EXERCISE GOAL → Entries follow. Return each line that contains the word "rspOther".
○ ○ ○ ○ ○ ○ ○
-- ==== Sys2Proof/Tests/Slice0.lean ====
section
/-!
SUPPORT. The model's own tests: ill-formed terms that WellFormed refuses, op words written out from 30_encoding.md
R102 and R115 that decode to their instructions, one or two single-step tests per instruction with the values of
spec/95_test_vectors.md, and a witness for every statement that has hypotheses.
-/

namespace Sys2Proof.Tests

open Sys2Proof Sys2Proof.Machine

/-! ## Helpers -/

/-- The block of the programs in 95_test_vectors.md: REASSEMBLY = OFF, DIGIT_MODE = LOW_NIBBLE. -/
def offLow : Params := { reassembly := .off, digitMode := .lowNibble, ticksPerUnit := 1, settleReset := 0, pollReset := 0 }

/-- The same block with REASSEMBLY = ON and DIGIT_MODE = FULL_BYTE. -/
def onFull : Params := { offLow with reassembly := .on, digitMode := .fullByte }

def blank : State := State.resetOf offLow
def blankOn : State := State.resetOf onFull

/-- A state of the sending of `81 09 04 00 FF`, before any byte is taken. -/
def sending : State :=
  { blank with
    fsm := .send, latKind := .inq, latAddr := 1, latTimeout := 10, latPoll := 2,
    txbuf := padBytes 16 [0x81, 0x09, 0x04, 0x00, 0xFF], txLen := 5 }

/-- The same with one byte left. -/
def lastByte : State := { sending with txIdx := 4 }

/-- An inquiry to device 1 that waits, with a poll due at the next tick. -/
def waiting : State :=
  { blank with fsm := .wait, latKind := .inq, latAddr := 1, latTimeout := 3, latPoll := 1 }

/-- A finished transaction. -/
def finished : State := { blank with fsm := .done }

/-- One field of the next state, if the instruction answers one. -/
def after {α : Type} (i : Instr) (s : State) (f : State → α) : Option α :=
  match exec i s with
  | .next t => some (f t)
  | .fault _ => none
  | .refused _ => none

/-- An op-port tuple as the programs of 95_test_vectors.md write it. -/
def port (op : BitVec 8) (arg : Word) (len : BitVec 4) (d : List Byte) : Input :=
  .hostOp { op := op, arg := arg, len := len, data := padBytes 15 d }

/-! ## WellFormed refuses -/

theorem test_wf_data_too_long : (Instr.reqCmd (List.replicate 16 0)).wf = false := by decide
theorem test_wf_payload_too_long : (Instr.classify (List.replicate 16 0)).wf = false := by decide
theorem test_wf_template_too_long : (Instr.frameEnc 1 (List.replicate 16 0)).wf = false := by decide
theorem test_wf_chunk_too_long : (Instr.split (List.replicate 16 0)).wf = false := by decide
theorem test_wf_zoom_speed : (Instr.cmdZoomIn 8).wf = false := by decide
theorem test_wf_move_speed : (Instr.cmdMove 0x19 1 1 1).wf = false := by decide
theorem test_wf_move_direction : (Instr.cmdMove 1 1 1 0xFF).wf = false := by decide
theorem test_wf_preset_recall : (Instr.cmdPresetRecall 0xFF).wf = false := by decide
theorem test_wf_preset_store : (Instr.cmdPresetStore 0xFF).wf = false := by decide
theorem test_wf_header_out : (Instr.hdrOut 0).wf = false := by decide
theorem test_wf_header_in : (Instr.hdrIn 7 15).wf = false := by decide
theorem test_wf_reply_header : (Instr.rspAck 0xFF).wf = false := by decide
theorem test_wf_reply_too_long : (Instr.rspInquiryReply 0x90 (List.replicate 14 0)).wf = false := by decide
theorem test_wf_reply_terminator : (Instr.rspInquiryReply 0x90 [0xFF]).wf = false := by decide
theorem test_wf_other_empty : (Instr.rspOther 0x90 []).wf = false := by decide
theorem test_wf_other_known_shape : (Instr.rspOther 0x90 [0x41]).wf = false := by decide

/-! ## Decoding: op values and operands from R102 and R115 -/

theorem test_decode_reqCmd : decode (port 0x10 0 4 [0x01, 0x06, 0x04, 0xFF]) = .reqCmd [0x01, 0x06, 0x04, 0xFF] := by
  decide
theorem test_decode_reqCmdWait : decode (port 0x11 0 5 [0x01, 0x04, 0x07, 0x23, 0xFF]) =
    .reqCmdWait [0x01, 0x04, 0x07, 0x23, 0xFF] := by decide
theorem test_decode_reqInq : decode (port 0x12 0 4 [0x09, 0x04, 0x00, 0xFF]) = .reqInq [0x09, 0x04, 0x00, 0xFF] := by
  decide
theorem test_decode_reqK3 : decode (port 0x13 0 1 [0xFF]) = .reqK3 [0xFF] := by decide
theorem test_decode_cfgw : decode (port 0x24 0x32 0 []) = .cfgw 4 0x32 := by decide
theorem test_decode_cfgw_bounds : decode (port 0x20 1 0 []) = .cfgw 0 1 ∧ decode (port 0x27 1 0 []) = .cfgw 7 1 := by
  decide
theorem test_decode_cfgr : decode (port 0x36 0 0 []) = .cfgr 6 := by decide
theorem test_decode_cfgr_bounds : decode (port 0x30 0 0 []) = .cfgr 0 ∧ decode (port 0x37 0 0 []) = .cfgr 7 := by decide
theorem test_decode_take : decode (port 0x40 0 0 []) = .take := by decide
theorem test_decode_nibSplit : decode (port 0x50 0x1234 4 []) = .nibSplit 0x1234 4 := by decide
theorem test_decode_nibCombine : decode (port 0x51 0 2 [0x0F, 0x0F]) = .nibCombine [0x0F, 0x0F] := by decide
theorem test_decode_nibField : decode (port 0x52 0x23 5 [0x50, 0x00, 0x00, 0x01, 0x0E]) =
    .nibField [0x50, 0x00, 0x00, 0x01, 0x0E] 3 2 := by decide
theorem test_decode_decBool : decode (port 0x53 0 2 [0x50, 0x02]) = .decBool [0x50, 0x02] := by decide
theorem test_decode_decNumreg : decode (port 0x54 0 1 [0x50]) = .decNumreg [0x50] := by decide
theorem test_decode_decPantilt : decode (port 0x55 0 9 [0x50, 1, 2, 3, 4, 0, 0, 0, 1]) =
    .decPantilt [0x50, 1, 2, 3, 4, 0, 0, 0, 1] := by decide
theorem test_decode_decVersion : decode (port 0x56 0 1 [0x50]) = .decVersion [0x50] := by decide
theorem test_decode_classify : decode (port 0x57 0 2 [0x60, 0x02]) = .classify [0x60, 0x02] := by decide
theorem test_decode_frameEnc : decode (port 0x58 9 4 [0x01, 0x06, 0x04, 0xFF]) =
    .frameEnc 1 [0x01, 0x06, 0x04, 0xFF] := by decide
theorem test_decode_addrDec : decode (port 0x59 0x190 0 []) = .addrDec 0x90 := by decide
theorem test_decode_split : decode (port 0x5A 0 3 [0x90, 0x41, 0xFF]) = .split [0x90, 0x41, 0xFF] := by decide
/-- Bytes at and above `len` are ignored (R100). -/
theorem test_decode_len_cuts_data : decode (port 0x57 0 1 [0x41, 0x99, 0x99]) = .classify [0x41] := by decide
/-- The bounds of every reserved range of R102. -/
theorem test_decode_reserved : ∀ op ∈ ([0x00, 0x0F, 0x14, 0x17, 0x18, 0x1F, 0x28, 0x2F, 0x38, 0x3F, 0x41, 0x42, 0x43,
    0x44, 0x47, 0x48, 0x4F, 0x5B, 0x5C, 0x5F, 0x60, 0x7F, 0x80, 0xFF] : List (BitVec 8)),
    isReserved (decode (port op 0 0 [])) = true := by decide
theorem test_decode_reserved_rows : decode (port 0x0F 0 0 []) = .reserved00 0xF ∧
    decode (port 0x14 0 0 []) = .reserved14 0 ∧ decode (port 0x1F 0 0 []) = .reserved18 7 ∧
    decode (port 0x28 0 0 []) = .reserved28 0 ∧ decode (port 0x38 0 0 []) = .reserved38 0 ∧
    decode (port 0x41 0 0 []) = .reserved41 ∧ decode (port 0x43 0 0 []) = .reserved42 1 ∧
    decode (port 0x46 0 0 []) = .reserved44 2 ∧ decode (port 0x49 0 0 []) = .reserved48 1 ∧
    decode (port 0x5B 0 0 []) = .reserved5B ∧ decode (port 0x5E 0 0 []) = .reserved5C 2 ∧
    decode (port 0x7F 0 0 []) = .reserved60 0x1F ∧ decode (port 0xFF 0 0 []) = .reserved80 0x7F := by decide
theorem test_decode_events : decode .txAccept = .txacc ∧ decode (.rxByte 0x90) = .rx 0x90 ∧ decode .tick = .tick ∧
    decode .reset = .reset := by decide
○ ○ ○ ○ ○ ○ ○
RESPONSE →
theorem test_wf_other_empty : (Instr.rspOther 0x90 []).wf = false := by decide
theorem test_wf_other_known_shape : (Instr.rspOther 0x90 [0x41]).wf = false := by decide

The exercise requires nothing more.